*Work request*
Across the data below, state how many lines hold "readmitAgain", and reply with nothing but that number.

*Records provided*
theorem keeps_takeDepth {s : State} {d : Nat} {parent : Nat} (hk : Keeps s0 s) : Keeps s0 (State.takeDepth s d parent) := by
  unfold State.takeDepth
  repeat' first
    | ((try lift_lets -underBinder); intro x; refine Keeps.cut (s0 := s0) x ?_ ?_ <;> [unfold x; (intro hx; clear_value x)])
    | with_reducible assumption
    | with_reducible apply keeps_ite
    | with_reducible apply keeps_set
    | with_reducible apply keeps_dieEvent

theorem keeps_lostParent {s : State} {d : Nat} (hk : Keeps s0 s) : Keeps s0 (State.lostParent s d) := by
  unfold State.lostParent
  repeat' first
    | ((try lift_lets -underBinder); intro x; refine Keeps.cut (s0 := s0) x ?_ ?_ <;> [unfold x; (intro hx; clear_value x)])
    | ((try lift_lets -underBinder); intro x; clear_value x)
    | (with_reducible intro _)
    | with_reducible assumption
    | with_reducible apply keeps_ite
    | with_reducible apply keeps_set
    | with_reducible apply keeps_dieEvent
    | with_reducible apply keeps_onLink
    | with_reducible apply keeps_takeDepth
    | with_reducible apply keeps_agree

theorem keeps_setChild {s : State} {d : Nat} {l : Nat} {b : Bool} (hk : Keeps s0 s) : Keeps s0 (State.setChild s d l b) := by
  unfold State.setChild
  repeat' first
    | ((try lift_lets -underBinder); intro x; refine Keeps.cut (s0 := s0) x ?_ ?_ <;> [unfold x; (intro hx; clear_value x)])
    | ((try lift_lets -underBinder); intro x; clear_value x)
    | (with_reducible intro _)
    | with_reducible assumption
    | with_reducible apply keeps_ite
    | with_reducible apply keeps_onLink
    | with_reducible apply keeps_setBit
    | (with_reducible apply keeps_update; first | assumption | with_reducible apply keeps_onLink | with_reducible apply keeps_setBit)

theorem keeps_putLink {s : State} {d : Nat} {l : Nat} {x : HlState} (hk : Keeps s0 s) : Keeps s0 (State.putLink s d l x) := by
  unfold State.putLink
  repeat' first
    | ((try lift_lets -underBinder); intro x; refine Keeps.cut (s0 := s0) x ?_ ?_ <;> [unfold x; (intro hx; clear_value x)])
    | ((try lift_lets -underBinder); intro x; clear_value x)
    | (with_reducible intro _)
    | with_reducible assumption
    | with_reducible apply keeps_ite
    | with_reducible apply keeps_set
    | with_reducible apply keeps_pageEvent
    | with_reducible apply keeps_onLink
    | (with_reducible apply keeps_update; first | assumption | with_reducible apply keeps_set | with_reducible apply keeps_pageEvent | with_reducible apply keeps_onLink)

theorem keeps_leftUp {s : State} {d : Nat} {ls : List Nat} (hk : Keeps s0 s) : Keeps s0 (State.leftUp s d ls) := by
  unfold State.leftUp
  repeat' first
    | ((try lift_lets -underBinder); intro x; refine Keeps.cut (s0 := s0) x ?_ ?_ <;> [unfold x; (intro hx; clear_value x)])
    | ((try lift_lets -underBinder); intro x; clear_value x)
    | (with_reducible intro _)
    | with_reducible assumption
    | with_reducible apply keeps_ite
    | with_reducible apply keeps_each
    | with_reducible apply keeps_linkOut
    | with_reducible apply keeps_selectSet
    | with_reducible apply keeps_onLink
    | with_reducible apply keeps_setChild
    | with_reducible apply keeps_lostParent
    | with_reducible apply keeps_agree
    | (with_reducible apply keeps_update; first | assumption | with_reducible apply keeps_each | with_reducible apply keeps_linkOut | with_reducible apply keeps_selectSet | with_reducible apply keeps_onLink | with_reducible apply keeps_setChild | with_reducible apply keeps_lostParent | with_reducible apply keeps_agree)

theorem keeps_toLink {s : State} {d : Nat} {l : Nat} {x : HlState} (hk : Keeps s0 s) : Keeps s0 (State.toLink s d l x) := by
  unfold State.toLink
  repeat' first
    | with_reducible assumption
    | with_reducible apply keeps_ite
    | with_reducible apply keeps_putLink
    | with_reducible apply keeps_leftUp

theorem keeps_loseLink {s : State} {d : Nat} {l : Nat} {cause : Nat} (hk : Keeps s0 s) : Keeps s0 (State.loseLink s d l cause) := by
  unfold State.loseLink
  repeat' first
    | ((try lift_lets -underBinder); intro x; refine Keeps.cut (s0 := s0) x ?_ ?_ <;> [unfold x; (intro hx; clear_value x)])
    | ((try lift_lets -underBinder); intro x; clear_value x)
    | (with_reducible intro _)
    | with_reducible assumption
    | with_reducible apply keeps_ite
    | with_reducible apply keeps_dieEvent
    | with_reducible apply keeps_set
    | with_reducible apply keeps_count
    | with_reducible apply keeps_toLink
    | split

theorem keeps_isolateLink {s : State} {d : Nat} {l : Nat} {cause : Nat} (hk : Keeps s0 s) : Keeps s0 (State.isolateLink s d l cause) := by
  unfold State.isolateLink
  repeat' first
    | ((try lift_lets -underBinder); intro x; refine Keeps.cut (s0 := s0) x ?_ ?_ <;> [unfold x; (intro hx; clear_value x)])
    | ((try lift_lets -underBinder); intro x; clear_value x)
    | (with_reducible intro _)
    | with_reducible assumption
    | with_reducible apply keeps_ite
    | with_reducible apply keeps_dieEvent
    | with_reducible apply keeps_set
    | with_reducible apply keeps_toLink
    | split

theorem keeps_fenceLinks {s : State} {d : Nat} (hk : Keeps s0 s) : Keeps s0 (State.fenceLinks s d) := by
  unfold State.fenceLinks
  repeat' first
    | ((try lift_lets -underBinder); intro x; refine Keeps.cut (s0 := s0) x ?_ ?_ <;> [unfold x; (intro hx; clear_value x)])
    | ((try lift_lets -underBinder); intro x; clear_value x)
    | (with_reducible intro _)
    | with_reducible assumption
    | with_reducible apply keeps_each
    | with_reducible apply keeps_putLink
    | with_reducible apply keeps_leftUp

theorem keeps_unfenceLinks {s : State} {d : Nat} (hk : Keeps s0 s) : Keeps s0 (State.unfenceLinks s d) := by
  unfold State.unfenceLinks
  repeat' first
    | (with_reducible intro _)
    | with_reducible assumption
    | with_reducible apply keeps_ite
    | with_reducible apply keeps_toLink
    | with_reducible apply keeps_each

theorem keeps_slotViolations {s : State} {d : Nat} {l : Nat} {n : Nat} (hk : Keeps s0 s) : Keeps s0 (State.slotViolations s d l n) := by
  unfold State.slotViolations
  repeat' first
    | ((try lift_lets -underBinder); intro x; refine Keeps.cut (s0 := s0) x ?_ ?_ <;> [unfold x; (intro hx; clear_value x)])
    | ((try lift_lets -underBinder); intro x; clear_value x)
    | (with_reducible intro _)
    | with_reducible assumption
    | with_reducible apply keeps_ite
    | with_reducible apply keeps_onLink
    | with_reducible apply keeps_count
    | with_reducible apply keeps_isolateLink

theorem keeps_creditViolation {s : State} {d : Nat} {l : Nat} (hk : Keeps s0 s) : Keeps s0 (State.creditViolation s d l) := by
  unfold State.creditViolation
  repeat' first
    | with_reducible assumption
    | with_reducible apply keeps_ite
    | with_reducible apply keeps_isolateLink
    | with_reducible apply keeps_count

theorem keeps_protocolViolation {s : State} {d : Nat} {l : Nat} (hk : Keeps s0 s) : Keeps s0 (State.protocolViolation s d l) := by
  unfold State.protocolViolation
  repeat' first
    | with_reducible assumption
    | with_reducible apply keeps_isolateLink

theorem keeps_linkUp {s : State} {d : Nat} {l : Nat} (hk : Keeps s0 s) : Keeps s0 (State.linkUp s d l) := by
  unfold State.linkUp
  repeat' first
    | ((try lift_lets -underBinder); intro x; refine Keeps.cut (s0 := s0) x ?_ ?_ <;> [unfold x; (intro hx; clear_value x)])
    | ((try lift_lets -underBinder); intro x; clear_value x)
    | (with_reducible intro _)
    | with_reducible assumption
    | with_reducible apply keeps_ite
    | with_reducible apply keeps_set
    | with_reducible apply keeps_dieEvent
    | with_reducible apply keeps_toLink
    | with_reducible apply keeps_onLink
    | with_reducible apply keeps_place
    | with_reducible apply keeps_dieReady
    | with_reducible apply keeps_onSlink
    | (with_reducible apply keeps_update; first | assumption | with_reducible apply keeps_set | with_reducible apply keeps_dieEvent | with_reducible apply keeps_toLink | with_reducible apply keeps_onLink | with_reducible apply keeps_place | with_reducible apply keeps_dieReady | with_reducible apply keeps_onSlink)

theorem keeps_readmitLinks {s : State} {d : Nat} {k : Nat} (hk : Keeps s0 s) : Keeps s0 (State.readmitLinks s d k) := by
  unfold State.readmitLinks
  repeat' first
    | ((try lift_lets -underBinder); intro x; refine Keeps.cut (s0 := s0) x ?_ ?_ <;> [unfold x; (intro hx; clear_value x)])
    | ((try lift_lets -underBinder); intro x; clear_value x)
    | (with_reducible intro _)
    | with_reducible assumption
    | with_reducible apply keeps_ite
    | with_reducible apply keeps_onSlink
    | with_reducible apply keeps_dieEvent
    | with_reducible apply keeps_setOut
    | with_reducible apply keeps_selectSet
    | with_reducible apply keeps_each

theorem keeps_readmitAgain {s : State} {d : Nat} (hk : Keeps s0 s) : Keeps s0 (State.readmitAgain s d) := by
  unfold State.readmitAgain
  repeat' first
    | ((try lift_lets -underBinder); intro x; clear_value x)
    | (with_reducible intro _)
    | with_reducible assumption
    | with_reducible apply keeps_ite
    | with_reducible apply keeps_onSlink
    | with_reducible apply keeps_each

theorem keeps_releaseTables {s : State} {d : Nat} {k : Nat} {b0 : Nat} {key : Key} (hk : Keeps s0 s) : Keeps s0 (State.releaseTables s d k b0 key) := by
  unfold State.releaseTables
  repeat' first
    | ((try lift_lets -underBinder); intro x; refine Keeps.cut (s0 := s0) x ?_ ?_ <;> [unfold x; (intro hx; clear_value x)])
    | ((try lift_lets -underBinder); intro x; clear_value x)
    | (with_reducible intro _)
    | with_reducible assumption
    | with_reducible apply keeps_ite
    | with_reducible apply keeps_set
    | with_reducible apply keeps_readmitLinks
    | with_reducible apply keeps_each
    | with_reducible apply keeps_onSlink
    | with_reducible apply keeps_takeStretch
    | with_reducible apply keeps_takeSetTable
    | with_reducible apply keeps_endFenced
    | with_reducible apply keeps_askStart
    | split
    | (with_reducible apply keeps_update; first | assumption | with_reducible apply keeps_set | with_reducible apply keeps_readmitLinks | with_reducible apply keeps_each | with_reducible apply keeps_onSlink | with_reducible apply keeps_takeStretch | with_reducible apply keeps_takeSetTable | with_reducible apply keeps_endFenced | with_reducible apply keeps_askStart)

theorem keeps_closeStreams {s : State} {d : Nat} (hk : Keeps s0 s) : Keeps s0 (State.closeStreams s d) := by
  unfold State.closeStreams
  repeat' first
    | ((try lift_lets -underBinder); intro x; refine Keeps.cut (s0 := s0) x ?_ ?_ <;> [unfold x; (intro hx; clear_value x)])
    | ((try lift_lets -underBinder); intro x; clear_value x)
    | (with_reducible intro _)
    | with_reducible assumption
    | with_reducible apply keeps_ite
    | with_reducible apply keeps_endXfers
    | with_reducible apply keeps_onSlink
    | with_reducible apply keeps_setOut
    | with_reducible apply keeps_set
    | with_reducible apply keeps_takeStretch
    | with_reducible apply keeps_each
    | with_reducible apply keeps_foldl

*Answer*
2